Sunday, May 17, 2015

Warbases English Country Church

After a few months of figure painting, my focus has turned to buildings. Besides cleaning up some long-overdue and niggling terrain touch ups (more of that anon), I recently ordered a new church from Warbases. Ostensibly, this will be for my upcoming Home Guard v. Fallschirmjager campaign (again, more on this on a future post) for which I've already ordered and received an entire platoon and support weapons of HG from Warlord and Foundry. My plan is to add several English village-type buildings to my collection, including a parish church. This is my first building kit order from Warbases but I completely forgot to photograph the bare kit when it arrived so I lifted the pic below from the Warbases site.

This is definitely a case of getting exactly what's depicted on the tin. This is a very basic kit of a relatively simple structure. The pieces all fit quite well together (as is to be expected with laser-cut mdf and the inherently low-tolerances from the process). The only slightly niggling issue on first examination was the very shallow cutting of the stonework pattern. I was concerned that painting may obscure the pattern and not take dry-brushing well. I was pleasantly surprised to find that this wasn't an issue.

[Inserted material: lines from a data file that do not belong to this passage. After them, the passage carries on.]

/-- A final state with a step; a command still to be presented, one that waits, and a response not taken are no end; a reset
that abandons the last command, or drops its response, is one (log entry 26). -/
theorem witness_FinalStateIsTheEndOfTheRun :
    ({ worked with env := [.take] } : State).final = true ∧ step { worked with env := [.take] } = .next worked ∧
    ({ State.reset with env := [.present (encode (.showFrame 0))] } : State).final = false ∧
    (offered (encode .nop) []).final = false ∧ ({ worked with rsp := some 0 } : State).final = false ∧
    after (step (framed .pix 0 0 2 [.rst])) State.final = some true ∧
    after (step { worked with rsp := some 0, env := [.rst] }) State.final = some true :=
  ⟨by decide, next_of (by decide), by decide, by decide, by decide, by decide, by decide⟩

/-- A hand-over at each port, one that meets no offer, an idle sequencer, and a step of a frame that records nothing. -/
theorem witness_PortsOfferWhatIsRecorded :
    ((framed .pix 1 5 3 [.transport true]).txPort = some 0x8421 ∧
      (framed .pix 1 5 3 [.transport true]).seq.idx.toNat < worked.cap.toNat) ∧
    (framed .rst1 0 5 1 [.transport false]).txPort = some 0 ∧
    (framed .wait 1 5 4 [.delayOver]).dlyPort = some 5 ∧
    ((framed .wait 1 5 4 [.transport false]).txPort = none ∧ (framed .wait 1 5 4 []).busy = true) ∧
    ((framed .pix 1 5 3 [.delayOver]).dlyPort = none ∧ (framed .pix 1 5 3 []).busy = true) ∧
    worked.seq.phase = .idle ∧
    ((framed .pix 0 0 2 [.take]).seq.phase ≠ .idle ∧ step (framed .pix 0 0 2 [.take]) = .next (framed .pix 0 0 2 [])) :=
  ⟨by decide, by decide, by decide, by decide, by decide, by decide, by decide, next_of (by decide)⟩

/-- The first transfer, the second, that of pixel 0, and the last one. -/
theorem witness_InitStopsAtTheFirstFailedTransfer (k : Nat) (h : k ∈ [0, 1, 2, 5]) :
    (offered (encode (.init 4)) (List.replicate k (.transport false) ++ [.transport true])).accepts
      (encode (.init 4)) [] ∧
    (4 : Half).toNat ≤ worked.cap.toNat ∧ k < (4 : Half).toNat + 2 ∧
    (offered (encode (.init 4)) (List.replicate k (.transport false) ++ [.transport true])).env =
      List.replicate k (.transport false) ++ [.transport true] ++ [] := by
  simp only [List.mem_cons, List.not_mem_nil, or_false] at h
  rcases h with rfl | rfl | rfl | rfl <;>
    exact ⟨offered_accepts _ _ (by intro k m h; cases h), by decide, by decide, by decide⟩

end Sys2Proof.Tests
end

section
/-! PROOFS. The rules about the state's operations that the whole-machine statements of 10_state.md need: which fields the
buffer loops leave, what a command can do to BUF, NUMLEDS, ERR and SEQ, and when an operation cannot fault. -/

namespace Sys2Proof.Machine

/-! ## What the buffer loops leave (41_buffer.md R122, 42_scaler.md R146, R147) -/

@[simp] theorem clearWords_numLeds (n : Nat) (s : State) : (clearWords n s).numLeds = s.numLeds := by
  rw [clearWords_state]
@[simp] theorem clearWords_err (n : Nat) (s : State) : (clearWords n s).err = s.err := by rw [clearWords_state]
@[simp] theorem clearWords_seq (n : Nat) (s : State) : (clearWords n s).seq = s.seq := by rw [clearWords_state]
@[simp] theorem clearWords_rsp (n : Nat) (s : State) : (clearWords n s).rsp = s.rsp := by rw [clearWords_state]

@[simp] theorem scaleWords_numLeds (n : Nat) (f : Half) (s : State) : (scaleWords n f s).numLeds = s.numLeds := by
  rw [scaleWords_state]
@[simp] theorem scaleWords_err (n : Nat) (f : Half) (s : State) : (scaleWords n f s).err = s.err := by
  rw [scaleWords_state]
@[simp] theorem scaleWords_seq (n : Nat) (f : Half) (s : State) : (scaleWords n f s).seq = s.seq := by
  rw [scaleWords_state]

@[simp] theorem scaleOne_numLeds (n f : Half) (s : State) : (scaleOne n f s).numLeds = s.numLeds := by
  rw [scaleOne, updateWord_state]
@[simp] theorem scaleOne_err (n f : Half) (s : State) : (scaleOne n f s).err = s.err := by
  rw [scaleOne, updateWord_state]
@[simp] theorem scaleOne_seq (n f : Half) (s : State) : (scaleOne n f s).seq = s.seq := by
  rw [scaleOne, updateWord_state]

/-- ERR without a record is legal (10_state.md R26). -/
theorem errLegal_zero : errLegal 0 := by decide

/-- A record that stands is kept by the next error (60_exceptions.md R207, R209). -/
theorem raiseError_err_of_recorded {s : State} (e : ErrorCause) (info : BitVec 20) (h : errCause s.err ≠ 0) :
    (raiseError e info s).err = s.err := if_neg h

/-- A word is wire-valid when its bit 15 is set (10_state.md R31). -/
theorem getLsbD_of_wireValid {w : Word} (h : wireValid w = true) : w.getLsbD 15 = true := by
  have hs : startBit w = 1 := by simpa [wireValid] using h
  have hbit := congrArg (fun b => b.getLsbD 0) hs
  simpa [startBit] using hbit

/-! ## What a command does to the rest of the state (30_encoding.md R74) -/

/-- A command ends in one of two ways: with a response, SEQ as it was, or with its frame started, the response still to
come (log entry 22). -/
theorem exec_responds_or_starts {i : Instr} {s t : State} (h : exec i s = .next t) :
    (t.seq = s.seq ∧ t.rsp.isSome = true) ∨
    (∃ d, t.seq = { phase := .rst0, idx := 0, dly := d, cnt := 0 } ∧ t.rsp = s.rsp) := by
  rcases exec_cases h with ⟨e, info, rfl⟩ | ⟨d, rfl⟩ | ⟨n, -, -, rfl⟩ | ⟨n, -, -, rfl⟩ | ⟨-, -, rfl⟩ | ⟨d, -, rfl⟩ |
    ⟨n, v, -, -, -, -, rfl⟩ | ⟨n, -, -, -, rfl⟩ | ⟨n, f, -, -, -, rfl⟩ | ⟨f, -, -, rfl⟩ | ⟨v, -, rfl⟩ | ⟨-, rfl⟩
  · exact .inl ⟨rfl, rfl⟩
  · exact .inl ⟨rfl, rfl⟩
  · exact .inr ⟨0, rfl, clearWords_rsp _ _⟩
  · exact .inl ⟨rfl, rfl⟩
  · exact .inl ⟨clearWords_seq _ _, rfl⟩
  · exact .inr ⟨d, rfl, rfl⟩
  · exact .inl ⟨rfl, rfl⟩
  · exact .inl ⟨memRead_seq _ _, rfl⟩
  · exact .inl ⟨scaleOne_seq n f s, rfl⟩
  · exact .inl ⟨scaleWords_seq _ f s, rfl⟩
  · exact .inl ⟨rfl, rfl⟩
  · exact .inl ⟨rfl, rfl⟩

/-- A command changes NUMLEDS only as SETNUM and INIT do (10_state.md R22). -/
theorem exec_numLeds {i : Instr} {s t : State} (h : exec i s = .next t) :
    t.numLeds = s.numLeds ∨
    ∃ n, (i = .setnum n ∨ i = .init n) ∧ n.toNat ≤ s.cap.toNat ∧ t.numLeds = n := by
  rcases exec_cases h with ⟨e, info, rfl⟩ | ⟨d, rfl⟩ | ⟨n, hi, hn, rfl⟩ | ⟨n, hi, hn, rfl⟩ | ⟨-, -, rfl⟩ | ⟨d, -, rfl⟩ |
    ⟨n, v, -, -, -, -, rfl⟩ | ⟨n, -, -, -, rfl⟩ | ⟨n, f, -, -, -, rfl⟩ | ⟨f, -, -, rfl⟩ | ⟨v, -, rfl⟩ | ⟨-, rfl⟩
  · exact .inl rfl
  · exact .inl rfl
  · exact .inr ⟨n, .inr hi, hn, clearWords_numLeds _ _⟩
  · exact .inr ⟨n, .inl hi, hn, rfl⟩
  · exact .inl (clearWords_numLeds _ _)
  · exact .inl rfl
  · exact .inl rfl
  · exact .inl (memRead_numLeds _ _)
  · exact .inl (scaleOne_numLeds n f s)
  · exact .inl (scaleWords_numLeds _ f s)
  · exact .inl rfl
  · exact .inl rfl

/-- A command changes an ERR that holds a record only as WRCSR 3, 0 does (10_state.md R26, 60_exceptions.md R208). -/
theorem exec_err_of_recorded {i : Instr} {s t : State} (hr : errCause s.err ≠ 0) (h : exec i s = .next t) :
    t.err = s.err ∨ (i = .wrcsr 3 0 ∧ t.err = 0) := by
  rcases exec_cases h with ⟨e, info, rfl⟩ | ⟨d, rfl⟩ | ⟨n, -, -, rfl⟩ | ⟨n, -, -, rfl⟩ | ⟨-, -, rfl⟩ | ⟨d, -, rfl⟩ |
    ⟨n, v, -, -, -, -, rfl⟩ | ⟨n, -, -, -, rfl⟩ | ⟨n, f, -, -, -, rfl⟩ | ⟨f, -, -, rfl⟩ | ⟨v, -, rfl⟩ | ⟨hi, rfl⟩
  · exact .inl (raiseError_err_of_recorded e info hr)
  · exact .inl rfl
  · exact .inl (clearWords_err _ _)
  · exact .inl rfl
  · exact .inl (clearWords_err _ _)
  · exact .inl rfl
  · exact .inl rfl
  · exact .inl (memRead_err _ _)
  · exact .inl (scaleOne_err n f s)
  · exact .inl (scaleWords_err _ f s)
  · exact .inl rfl
  · exact .inr ⟨hi, rfl⟩

/-- The address is one that the command may write: below the count of an INIT, below NUMLEDS for every other command
(10_state.md R36, 44_driver.md R180). -/
def mayWrite (i : Instr) (s : State) (a : Nat) : Prop :=
  (∃ n, i = .init n ∧ a < n.toNat) ∨ ((∀ n, i ≠ .init n) ∧ a < s.numLeds.toNat)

The full building, assembled and painted. I forgot to take some photos of the building process, unfortunately. I chose to stucco the walls rather than leave the bare stonework and used various inks and dry-brushing. The roof has Warbases roof tiles added. These are laser cut card and are somewhat fiddly to apply but the end result is quite nice (besides, the time spent applying them is rather therapeutic and relaxing). I've added some old Games Workshop walls for the front yard and some stone basing for the building itself.

I realized that because my figures are mounted on 3mm mdf bases, the church could do with some raising to compensate and match. I used some 3mm thick square bases as a foundation. I roughed up and sanded the edges to show wear and to highlight the gaps between each. I also added some plastic sidewalk in front of the entrance. These also were distressed by marring the edges and gaps with an exacto knife.

A close-up of the foundation stones. I ended up with a small gap at one end, since the pre-cut squares didn't quite match the dimensions of the building. Into this gap I placed a small half-cut plastic tube to simulate a drain (visible in a later pic below).

A closer shot of the front walk, showing the distressed stone squares.

A couple of pics of the stained glass windows. After sourcing the appropriate images online and resizing, I printed these on photo paper, cut them out, and mounted them  on the inside of the window openings.

The roof, showing the various inks and dry-brushing that provide variations in the colours. I was quite happy with the end result here.

The inside of the tower roof was bare mdf so I decided to line it with balsa, scored to represent wooden planking. This was then brown-inked and dry-brushed. Again, the result here is pleasing (and a perfect pot for  an FOO or sniper.

The completed model, with basing complete. I'm quite pleased with the result and this model should provide a lovely centrepiece for my quiet, sleepy English village (before the dreaded fallschirmjagers descend upon it). 

Here can be seen the small drain used to fill in the gap between the end foundations stones.